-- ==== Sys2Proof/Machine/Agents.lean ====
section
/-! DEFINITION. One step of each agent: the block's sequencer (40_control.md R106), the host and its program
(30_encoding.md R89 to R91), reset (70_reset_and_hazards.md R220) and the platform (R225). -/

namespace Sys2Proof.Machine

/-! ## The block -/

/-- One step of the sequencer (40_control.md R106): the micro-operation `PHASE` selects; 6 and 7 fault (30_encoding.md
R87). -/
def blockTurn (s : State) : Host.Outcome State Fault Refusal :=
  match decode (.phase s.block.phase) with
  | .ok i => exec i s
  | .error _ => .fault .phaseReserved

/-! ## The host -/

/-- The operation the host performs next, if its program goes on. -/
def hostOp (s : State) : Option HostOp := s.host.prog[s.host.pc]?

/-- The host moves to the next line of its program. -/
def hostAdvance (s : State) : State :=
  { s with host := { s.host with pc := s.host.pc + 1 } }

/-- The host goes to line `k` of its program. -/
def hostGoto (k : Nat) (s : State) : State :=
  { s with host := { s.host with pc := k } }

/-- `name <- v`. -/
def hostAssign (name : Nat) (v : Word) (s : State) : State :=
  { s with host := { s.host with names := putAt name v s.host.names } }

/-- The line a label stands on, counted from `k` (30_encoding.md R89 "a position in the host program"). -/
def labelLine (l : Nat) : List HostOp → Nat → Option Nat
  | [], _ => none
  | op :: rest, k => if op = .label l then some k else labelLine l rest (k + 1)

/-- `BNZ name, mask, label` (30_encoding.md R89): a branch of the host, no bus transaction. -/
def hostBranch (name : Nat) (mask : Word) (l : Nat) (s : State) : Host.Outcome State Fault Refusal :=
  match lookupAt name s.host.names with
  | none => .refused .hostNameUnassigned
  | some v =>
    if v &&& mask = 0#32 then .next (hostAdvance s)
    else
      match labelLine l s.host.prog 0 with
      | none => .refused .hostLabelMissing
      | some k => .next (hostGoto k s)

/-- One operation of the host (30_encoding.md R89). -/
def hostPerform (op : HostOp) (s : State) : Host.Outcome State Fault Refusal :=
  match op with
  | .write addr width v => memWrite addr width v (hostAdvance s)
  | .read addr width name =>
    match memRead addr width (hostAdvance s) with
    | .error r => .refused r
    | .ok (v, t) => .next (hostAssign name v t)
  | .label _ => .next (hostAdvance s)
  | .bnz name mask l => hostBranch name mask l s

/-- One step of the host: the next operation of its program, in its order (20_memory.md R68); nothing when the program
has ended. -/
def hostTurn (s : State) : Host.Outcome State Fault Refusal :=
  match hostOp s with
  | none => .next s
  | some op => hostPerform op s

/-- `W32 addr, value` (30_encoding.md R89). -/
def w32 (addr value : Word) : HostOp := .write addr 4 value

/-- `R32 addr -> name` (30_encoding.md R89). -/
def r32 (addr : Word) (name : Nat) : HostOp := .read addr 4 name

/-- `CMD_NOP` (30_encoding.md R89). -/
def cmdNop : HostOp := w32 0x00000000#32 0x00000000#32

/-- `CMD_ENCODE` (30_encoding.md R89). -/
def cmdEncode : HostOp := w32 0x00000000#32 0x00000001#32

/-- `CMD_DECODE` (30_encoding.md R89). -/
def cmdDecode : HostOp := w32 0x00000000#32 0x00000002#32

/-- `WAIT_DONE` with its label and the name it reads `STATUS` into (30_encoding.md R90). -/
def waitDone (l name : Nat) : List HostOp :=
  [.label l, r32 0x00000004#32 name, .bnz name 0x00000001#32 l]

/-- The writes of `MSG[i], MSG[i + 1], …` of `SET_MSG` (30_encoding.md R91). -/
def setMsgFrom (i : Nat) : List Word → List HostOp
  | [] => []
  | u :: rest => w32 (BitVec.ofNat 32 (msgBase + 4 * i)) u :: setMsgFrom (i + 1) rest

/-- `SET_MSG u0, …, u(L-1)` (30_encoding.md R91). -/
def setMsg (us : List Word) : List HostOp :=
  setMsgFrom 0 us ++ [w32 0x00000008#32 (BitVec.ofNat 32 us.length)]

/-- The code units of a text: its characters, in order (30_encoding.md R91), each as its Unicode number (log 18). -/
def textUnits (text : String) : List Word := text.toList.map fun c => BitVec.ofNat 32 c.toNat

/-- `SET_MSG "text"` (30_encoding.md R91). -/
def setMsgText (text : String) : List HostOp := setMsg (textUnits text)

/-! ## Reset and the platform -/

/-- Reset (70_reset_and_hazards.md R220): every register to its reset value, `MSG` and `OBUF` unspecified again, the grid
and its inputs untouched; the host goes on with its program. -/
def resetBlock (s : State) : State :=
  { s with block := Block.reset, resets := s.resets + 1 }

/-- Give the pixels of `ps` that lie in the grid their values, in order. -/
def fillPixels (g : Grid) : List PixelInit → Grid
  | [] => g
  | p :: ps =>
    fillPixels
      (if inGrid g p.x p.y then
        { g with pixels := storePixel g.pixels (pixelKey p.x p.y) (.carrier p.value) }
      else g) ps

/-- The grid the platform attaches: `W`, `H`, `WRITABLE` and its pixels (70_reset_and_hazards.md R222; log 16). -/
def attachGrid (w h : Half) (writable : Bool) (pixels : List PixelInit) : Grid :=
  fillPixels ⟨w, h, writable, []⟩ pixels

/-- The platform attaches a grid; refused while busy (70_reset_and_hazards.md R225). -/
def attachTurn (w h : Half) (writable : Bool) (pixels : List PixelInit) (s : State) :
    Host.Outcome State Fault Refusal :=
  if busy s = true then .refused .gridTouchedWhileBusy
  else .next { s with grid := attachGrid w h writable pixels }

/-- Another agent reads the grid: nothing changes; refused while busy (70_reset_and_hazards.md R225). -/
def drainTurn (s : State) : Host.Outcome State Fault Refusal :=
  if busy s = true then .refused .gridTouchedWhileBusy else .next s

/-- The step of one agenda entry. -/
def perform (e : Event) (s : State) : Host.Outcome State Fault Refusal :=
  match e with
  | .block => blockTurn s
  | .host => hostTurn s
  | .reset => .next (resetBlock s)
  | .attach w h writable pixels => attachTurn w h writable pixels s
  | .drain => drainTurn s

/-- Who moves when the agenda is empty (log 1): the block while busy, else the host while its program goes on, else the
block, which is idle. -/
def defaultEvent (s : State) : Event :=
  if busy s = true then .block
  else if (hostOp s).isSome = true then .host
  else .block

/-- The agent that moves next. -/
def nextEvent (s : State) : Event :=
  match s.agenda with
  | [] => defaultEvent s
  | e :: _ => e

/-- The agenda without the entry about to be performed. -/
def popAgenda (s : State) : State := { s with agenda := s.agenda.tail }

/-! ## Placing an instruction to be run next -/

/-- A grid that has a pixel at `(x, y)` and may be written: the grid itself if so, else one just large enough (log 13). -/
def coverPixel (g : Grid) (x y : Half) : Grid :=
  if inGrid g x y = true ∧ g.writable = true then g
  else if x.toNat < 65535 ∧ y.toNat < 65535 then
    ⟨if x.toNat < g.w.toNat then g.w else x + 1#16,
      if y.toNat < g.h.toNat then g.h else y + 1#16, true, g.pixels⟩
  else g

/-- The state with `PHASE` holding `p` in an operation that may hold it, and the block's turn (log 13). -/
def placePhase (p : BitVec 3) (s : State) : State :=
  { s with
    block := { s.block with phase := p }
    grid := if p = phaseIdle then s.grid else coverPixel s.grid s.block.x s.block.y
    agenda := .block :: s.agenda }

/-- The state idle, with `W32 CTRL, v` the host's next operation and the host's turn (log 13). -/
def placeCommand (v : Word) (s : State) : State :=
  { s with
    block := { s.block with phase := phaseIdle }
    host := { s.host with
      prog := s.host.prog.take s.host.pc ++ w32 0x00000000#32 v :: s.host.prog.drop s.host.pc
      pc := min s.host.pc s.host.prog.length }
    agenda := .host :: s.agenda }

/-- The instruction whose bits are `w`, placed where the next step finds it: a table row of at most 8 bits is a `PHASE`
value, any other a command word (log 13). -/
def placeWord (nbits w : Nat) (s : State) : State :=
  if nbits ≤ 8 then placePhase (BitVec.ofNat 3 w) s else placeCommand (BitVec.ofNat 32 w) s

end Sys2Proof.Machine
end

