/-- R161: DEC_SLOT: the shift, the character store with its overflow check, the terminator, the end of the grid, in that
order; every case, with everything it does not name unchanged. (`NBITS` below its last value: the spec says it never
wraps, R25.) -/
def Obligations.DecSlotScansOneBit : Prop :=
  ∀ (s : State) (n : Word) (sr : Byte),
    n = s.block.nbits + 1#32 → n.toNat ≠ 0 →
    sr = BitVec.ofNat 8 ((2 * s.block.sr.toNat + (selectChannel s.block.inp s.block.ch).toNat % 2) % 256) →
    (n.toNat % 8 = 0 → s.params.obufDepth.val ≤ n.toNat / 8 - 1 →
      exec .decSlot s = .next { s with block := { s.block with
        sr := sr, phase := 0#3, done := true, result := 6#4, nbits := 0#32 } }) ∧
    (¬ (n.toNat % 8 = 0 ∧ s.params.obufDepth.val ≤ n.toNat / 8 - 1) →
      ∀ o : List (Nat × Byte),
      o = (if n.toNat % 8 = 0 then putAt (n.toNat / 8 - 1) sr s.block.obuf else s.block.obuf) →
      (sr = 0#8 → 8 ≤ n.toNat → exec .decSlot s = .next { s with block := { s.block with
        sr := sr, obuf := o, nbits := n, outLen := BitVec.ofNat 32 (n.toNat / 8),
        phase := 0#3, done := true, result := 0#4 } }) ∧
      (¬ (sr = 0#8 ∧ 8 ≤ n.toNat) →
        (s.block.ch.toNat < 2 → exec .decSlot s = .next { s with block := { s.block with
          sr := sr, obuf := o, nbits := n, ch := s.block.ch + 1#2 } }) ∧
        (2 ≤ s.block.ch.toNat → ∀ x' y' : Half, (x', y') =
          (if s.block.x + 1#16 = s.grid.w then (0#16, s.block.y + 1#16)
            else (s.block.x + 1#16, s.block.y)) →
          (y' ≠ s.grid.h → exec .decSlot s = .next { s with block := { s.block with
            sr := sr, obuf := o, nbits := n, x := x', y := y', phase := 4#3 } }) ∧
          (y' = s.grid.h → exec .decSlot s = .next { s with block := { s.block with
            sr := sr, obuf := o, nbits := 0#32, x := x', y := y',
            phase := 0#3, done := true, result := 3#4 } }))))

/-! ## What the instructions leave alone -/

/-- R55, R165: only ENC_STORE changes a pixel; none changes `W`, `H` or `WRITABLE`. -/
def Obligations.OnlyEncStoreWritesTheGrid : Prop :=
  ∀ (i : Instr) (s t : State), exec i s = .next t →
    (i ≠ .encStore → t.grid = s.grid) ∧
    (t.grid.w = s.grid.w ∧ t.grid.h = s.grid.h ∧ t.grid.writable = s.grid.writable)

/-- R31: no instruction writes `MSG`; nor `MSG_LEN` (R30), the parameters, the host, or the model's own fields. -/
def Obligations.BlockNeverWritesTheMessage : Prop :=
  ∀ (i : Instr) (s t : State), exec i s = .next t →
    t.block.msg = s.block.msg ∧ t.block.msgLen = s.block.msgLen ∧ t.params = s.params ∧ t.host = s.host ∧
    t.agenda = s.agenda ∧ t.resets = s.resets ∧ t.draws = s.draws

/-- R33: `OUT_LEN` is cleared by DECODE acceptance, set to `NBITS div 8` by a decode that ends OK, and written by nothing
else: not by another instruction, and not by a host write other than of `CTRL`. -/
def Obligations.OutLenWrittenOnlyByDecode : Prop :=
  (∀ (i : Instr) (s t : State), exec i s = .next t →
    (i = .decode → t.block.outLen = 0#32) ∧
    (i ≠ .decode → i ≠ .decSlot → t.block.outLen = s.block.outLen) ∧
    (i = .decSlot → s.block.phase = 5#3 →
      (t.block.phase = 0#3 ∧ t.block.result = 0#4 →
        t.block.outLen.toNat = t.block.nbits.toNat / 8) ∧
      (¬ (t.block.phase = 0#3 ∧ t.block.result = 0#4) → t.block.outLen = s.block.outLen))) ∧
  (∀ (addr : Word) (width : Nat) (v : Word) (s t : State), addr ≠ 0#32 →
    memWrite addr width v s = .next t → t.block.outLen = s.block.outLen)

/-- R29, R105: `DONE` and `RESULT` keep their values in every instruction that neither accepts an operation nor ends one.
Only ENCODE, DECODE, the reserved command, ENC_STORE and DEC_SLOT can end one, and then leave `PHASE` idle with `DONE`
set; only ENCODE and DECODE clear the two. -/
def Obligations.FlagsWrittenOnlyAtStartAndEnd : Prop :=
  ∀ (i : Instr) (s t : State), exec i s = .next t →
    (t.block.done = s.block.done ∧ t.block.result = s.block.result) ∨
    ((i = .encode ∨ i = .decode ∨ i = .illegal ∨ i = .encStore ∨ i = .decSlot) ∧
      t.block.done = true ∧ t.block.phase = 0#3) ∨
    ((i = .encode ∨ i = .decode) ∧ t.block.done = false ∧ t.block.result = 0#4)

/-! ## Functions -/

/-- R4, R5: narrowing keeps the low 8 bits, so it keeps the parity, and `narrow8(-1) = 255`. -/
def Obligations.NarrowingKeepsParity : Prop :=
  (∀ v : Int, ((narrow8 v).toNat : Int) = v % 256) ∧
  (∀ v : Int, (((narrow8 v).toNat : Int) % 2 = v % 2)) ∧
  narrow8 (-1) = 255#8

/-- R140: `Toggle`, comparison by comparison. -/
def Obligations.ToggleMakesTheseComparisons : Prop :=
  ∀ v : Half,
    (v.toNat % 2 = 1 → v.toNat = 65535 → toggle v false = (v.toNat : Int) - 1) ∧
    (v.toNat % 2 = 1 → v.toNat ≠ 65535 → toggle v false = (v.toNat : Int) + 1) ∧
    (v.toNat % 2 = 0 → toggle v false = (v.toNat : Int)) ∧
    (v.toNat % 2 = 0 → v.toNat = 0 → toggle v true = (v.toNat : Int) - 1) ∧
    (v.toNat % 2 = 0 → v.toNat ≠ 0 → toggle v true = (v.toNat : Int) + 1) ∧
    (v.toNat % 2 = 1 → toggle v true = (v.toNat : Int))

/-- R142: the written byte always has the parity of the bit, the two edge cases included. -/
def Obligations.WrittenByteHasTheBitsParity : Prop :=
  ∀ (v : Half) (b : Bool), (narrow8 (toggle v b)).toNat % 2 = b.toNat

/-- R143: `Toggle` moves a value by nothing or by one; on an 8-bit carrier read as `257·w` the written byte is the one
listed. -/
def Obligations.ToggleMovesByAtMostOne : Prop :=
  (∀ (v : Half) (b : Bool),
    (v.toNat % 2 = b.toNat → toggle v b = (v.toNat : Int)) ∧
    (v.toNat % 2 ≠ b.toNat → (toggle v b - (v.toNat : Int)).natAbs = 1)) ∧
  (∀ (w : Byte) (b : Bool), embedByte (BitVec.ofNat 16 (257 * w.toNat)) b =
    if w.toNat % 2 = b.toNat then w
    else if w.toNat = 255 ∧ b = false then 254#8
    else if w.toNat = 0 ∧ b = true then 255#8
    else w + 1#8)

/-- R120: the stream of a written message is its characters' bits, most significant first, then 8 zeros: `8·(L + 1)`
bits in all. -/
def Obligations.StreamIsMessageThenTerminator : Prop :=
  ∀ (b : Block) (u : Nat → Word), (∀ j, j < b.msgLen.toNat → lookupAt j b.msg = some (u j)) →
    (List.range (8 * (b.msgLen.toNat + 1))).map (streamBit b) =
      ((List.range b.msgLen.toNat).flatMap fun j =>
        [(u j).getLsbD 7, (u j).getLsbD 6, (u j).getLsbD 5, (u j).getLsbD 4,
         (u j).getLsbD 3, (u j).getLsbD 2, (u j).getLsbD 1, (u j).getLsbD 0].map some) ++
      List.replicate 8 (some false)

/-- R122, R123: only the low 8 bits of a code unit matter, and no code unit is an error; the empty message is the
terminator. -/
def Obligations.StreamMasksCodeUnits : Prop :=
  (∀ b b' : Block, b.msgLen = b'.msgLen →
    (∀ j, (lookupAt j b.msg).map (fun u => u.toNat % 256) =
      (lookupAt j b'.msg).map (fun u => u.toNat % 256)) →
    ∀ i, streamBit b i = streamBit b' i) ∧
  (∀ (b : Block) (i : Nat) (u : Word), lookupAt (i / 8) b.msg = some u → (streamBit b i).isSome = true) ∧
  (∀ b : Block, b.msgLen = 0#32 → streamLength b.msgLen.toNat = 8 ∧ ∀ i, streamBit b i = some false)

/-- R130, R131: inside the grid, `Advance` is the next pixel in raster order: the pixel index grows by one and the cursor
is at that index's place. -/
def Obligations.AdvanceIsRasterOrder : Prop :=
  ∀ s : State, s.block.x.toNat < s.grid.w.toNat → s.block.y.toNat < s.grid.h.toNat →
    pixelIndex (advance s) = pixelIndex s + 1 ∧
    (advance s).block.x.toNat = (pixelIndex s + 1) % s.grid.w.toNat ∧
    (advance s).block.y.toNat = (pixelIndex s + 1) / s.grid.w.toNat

******

[Work order]
Output exactly one stretch of the listing: from the line containing "def nextEvent (s" through the line containing "enough (log 13). -/", both end lines included.

[Result of this task]
def nextEvent (s : State) : Event :=
  match s.agenda with
  | [] => defaultEvent s
  | e :: _ => e

/-- The agenda without the entry about to be performed. -/
def popAgenda (s : State) : State := { s with agenda := s.agenda.tail }

/-! ## Placing an instruction to be run next -/

/-- A grid that has a pixel at `(x, y)` and may be written: the grid itself if so, else one just large enough (log 13). -/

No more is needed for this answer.